• _EXERCISE DATA_:
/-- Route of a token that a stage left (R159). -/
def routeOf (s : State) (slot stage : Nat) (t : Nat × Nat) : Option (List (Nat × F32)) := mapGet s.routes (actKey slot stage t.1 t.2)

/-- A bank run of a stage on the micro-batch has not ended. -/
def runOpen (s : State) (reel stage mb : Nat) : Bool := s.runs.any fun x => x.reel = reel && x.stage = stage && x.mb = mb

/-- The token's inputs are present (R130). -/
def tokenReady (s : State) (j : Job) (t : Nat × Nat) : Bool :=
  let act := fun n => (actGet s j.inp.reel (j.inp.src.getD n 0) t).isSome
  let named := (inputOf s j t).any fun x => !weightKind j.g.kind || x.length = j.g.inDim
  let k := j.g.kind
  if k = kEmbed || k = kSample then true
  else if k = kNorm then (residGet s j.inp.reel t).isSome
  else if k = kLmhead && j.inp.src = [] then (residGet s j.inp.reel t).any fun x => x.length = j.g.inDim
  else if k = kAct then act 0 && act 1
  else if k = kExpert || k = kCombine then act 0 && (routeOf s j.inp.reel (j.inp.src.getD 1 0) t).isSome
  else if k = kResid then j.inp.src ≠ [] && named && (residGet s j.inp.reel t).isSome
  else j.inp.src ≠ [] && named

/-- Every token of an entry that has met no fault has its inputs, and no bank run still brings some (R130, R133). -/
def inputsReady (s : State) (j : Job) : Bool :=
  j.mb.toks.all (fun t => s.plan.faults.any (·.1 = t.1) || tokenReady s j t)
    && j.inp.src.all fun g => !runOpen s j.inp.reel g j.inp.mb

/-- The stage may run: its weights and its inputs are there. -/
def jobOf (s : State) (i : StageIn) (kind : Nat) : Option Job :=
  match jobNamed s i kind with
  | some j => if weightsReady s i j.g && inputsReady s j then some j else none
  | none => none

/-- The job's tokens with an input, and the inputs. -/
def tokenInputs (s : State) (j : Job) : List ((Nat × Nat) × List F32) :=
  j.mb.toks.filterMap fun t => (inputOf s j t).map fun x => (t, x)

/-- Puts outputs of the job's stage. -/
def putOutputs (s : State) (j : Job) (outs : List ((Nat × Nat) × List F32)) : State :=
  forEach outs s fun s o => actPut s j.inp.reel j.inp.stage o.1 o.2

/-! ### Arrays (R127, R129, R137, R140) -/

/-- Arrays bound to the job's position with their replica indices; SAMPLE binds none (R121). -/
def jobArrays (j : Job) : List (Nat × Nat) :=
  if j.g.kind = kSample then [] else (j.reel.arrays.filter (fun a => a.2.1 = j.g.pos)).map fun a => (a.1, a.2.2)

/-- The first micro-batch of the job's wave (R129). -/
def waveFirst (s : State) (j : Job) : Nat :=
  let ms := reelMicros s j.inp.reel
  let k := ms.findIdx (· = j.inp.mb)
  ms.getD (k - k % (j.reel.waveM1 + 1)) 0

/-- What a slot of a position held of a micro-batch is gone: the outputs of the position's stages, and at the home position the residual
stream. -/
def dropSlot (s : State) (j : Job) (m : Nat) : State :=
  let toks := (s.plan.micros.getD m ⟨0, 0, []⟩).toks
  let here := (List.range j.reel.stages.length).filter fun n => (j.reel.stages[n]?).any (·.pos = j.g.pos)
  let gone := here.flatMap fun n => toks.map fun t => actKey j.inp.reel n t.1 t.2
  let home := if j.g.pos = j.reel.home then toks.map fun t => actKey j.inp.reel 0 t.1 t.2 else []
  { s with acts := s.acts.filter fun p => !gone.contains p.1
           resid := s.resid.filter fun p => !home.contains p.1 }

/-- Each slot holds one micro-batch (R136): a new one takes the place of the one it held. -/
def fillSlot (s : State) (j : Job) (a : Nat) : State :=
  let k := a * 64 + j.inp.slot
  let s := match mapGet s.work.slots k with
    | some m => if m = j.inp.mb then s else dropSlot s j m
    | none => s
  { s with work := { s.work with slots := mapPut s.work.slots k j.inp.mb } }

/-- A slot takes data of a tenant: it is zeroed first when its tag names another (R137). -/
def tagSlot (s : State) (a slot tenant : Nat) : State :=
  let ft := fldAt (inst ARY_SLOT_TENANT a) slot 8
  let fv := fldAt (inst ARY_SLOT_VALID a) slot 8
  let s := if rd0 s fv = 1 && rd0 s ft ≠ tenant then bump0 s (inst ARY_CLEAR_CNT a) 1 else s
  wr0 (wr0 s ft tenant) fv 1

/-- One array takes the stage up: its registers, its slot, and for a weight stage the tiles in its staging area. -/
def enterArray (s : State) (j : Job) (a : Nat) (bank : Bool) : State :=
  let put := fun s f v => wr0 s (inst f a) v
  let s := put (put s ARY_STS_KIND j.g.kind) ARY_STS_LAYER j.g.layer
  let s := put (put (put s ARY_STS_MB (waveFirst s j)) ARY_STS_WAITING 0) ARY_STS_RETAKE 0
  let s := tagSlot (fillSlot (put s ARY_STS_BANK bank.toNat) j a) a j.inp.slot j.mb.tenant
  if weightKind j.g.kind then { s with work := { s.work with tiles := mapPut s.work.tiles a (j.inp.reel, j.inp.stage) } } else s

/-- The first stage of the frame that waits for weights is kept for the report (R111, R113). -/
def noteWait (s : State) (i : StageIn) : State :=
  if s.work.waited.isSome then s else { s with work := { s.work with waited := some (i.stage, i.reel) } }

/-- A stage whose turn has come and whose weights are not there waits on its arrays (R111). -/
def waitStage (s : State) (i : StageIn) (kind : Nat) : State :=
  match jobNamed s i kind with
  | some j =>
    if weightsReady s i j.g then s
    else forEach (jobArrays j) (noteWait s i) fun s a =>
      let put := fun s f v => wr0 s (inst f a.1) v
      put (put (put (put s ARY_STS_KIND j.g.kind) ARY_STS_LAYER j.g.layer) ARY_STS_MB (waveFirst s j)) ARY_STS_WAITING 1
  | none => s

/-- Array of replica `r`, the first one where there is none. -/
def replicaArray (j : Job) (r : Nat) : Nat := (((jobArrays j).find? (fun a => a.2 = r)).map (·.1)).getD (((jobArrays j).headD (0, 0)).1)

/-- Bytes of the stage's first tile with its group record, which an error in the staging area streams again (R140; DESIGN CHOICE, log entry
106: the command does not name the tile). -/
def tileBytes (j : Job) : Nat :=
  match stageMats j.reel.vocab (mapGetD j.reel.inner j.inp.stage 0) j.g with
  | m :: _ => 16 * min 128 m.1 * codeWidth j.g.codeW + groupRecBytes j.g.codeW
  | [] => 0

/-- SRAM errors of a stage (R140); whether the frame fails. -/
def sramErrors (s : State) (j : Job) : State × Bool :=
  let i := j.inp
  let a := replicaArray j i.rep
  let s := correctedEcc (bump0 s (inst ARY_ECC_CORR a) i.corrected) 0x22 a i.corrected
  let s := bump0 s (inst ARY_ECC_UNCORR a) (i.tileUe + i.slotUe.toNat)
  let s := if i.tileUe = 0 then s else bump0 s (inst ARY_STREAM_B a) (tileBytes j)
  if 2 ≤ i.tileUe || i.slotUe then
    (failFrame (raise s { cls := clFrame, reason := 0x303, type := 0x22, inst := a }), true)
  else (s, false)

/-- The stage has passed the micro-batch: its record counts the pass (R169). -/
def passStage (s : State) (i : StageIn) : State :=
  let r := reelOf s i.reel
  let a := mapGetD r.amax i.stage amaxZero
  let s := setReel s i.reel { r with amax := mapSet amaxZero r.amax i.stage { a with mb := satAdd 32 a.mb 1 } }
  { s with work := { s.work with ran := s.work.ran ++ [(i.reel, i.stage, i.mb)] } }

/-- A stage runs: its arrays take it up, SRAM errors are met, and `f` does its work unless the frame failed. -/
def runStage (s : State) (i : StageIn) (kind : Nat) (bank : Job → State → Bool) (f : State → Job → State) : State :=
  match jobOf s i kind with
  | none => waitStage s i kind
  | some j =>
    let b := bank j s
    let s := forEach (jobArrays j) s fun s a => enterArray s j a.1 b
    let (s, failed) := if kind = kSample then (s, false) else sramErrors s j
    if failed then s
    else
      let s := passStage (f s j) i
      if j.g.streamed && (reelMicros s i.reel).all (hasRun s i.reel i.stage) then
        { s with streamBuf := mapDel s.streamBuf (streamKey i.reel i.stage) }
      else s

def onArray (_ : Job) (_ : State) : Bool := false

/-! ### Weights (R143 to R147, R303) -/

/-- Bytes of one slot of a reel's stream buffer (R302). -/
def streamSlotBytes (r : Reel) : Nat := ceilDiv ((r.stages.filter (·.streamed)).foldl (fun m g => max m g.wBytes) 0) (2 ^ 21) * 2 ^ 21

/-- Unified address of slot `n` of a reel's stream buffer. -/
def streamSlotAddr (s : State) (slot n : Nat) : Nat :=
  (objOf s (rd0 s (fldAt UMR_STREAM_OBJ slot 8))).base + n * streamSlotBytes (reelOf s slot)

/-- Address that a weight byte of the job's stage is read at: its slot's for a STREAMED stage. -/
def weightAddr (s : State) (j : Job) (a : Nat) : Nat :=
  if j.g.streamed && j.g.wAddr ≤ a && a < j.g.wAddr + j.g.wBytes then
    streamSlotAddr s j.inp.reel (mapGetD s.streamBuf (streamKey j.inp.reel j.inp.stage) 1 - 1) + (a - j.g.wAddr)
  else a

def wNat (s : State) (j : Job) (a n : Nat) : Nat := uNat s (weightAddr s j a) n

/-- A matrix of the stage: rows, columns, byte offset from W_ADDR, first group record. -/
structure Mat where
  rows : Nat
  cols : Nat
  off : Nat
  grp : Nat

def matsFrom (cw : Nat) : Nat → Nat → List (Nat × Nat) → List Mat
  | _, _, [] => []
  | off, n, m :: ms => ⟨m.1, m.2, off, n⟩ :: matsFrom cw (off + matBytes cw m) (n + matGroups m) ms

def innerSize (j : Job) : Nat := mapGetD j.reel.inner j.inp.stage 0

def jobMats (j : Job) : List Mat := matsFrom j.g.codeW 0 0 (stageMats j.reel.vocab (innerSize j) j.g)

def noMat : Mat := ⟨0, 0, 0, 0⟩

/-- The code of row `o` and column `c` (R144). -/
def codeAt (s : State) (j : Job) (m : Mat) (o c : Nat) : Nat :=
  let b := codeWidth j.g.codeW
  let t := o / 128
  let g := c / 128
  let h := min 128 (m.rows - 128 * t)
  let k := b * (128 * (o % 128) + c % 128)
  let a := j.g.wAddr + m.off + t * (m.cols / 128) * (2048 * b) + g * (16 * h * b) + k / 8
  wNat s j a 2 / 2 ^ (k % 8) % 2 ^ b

• _INSTRUCTIONS FOR THE TASK_: Would you retype exactly the lines above, from the line with "else j.inp.src ≠ [] && named" to the line with "j.mb.toks.all (fun t", with both end lines kept and nothing more?

• _ANSWER SECTION_:
  else j.inp.src ≠ [] && named

/-- Every token of an entry that has met no fault has its inputs, and no bank run still brings some (R130, R133). -/
def inputsReady (s : State) (j : Job) : Bool :=
  j.mb.toks.all (fun t => s.plan.faults.any (·.1 = t.1) || tokenReady s j t)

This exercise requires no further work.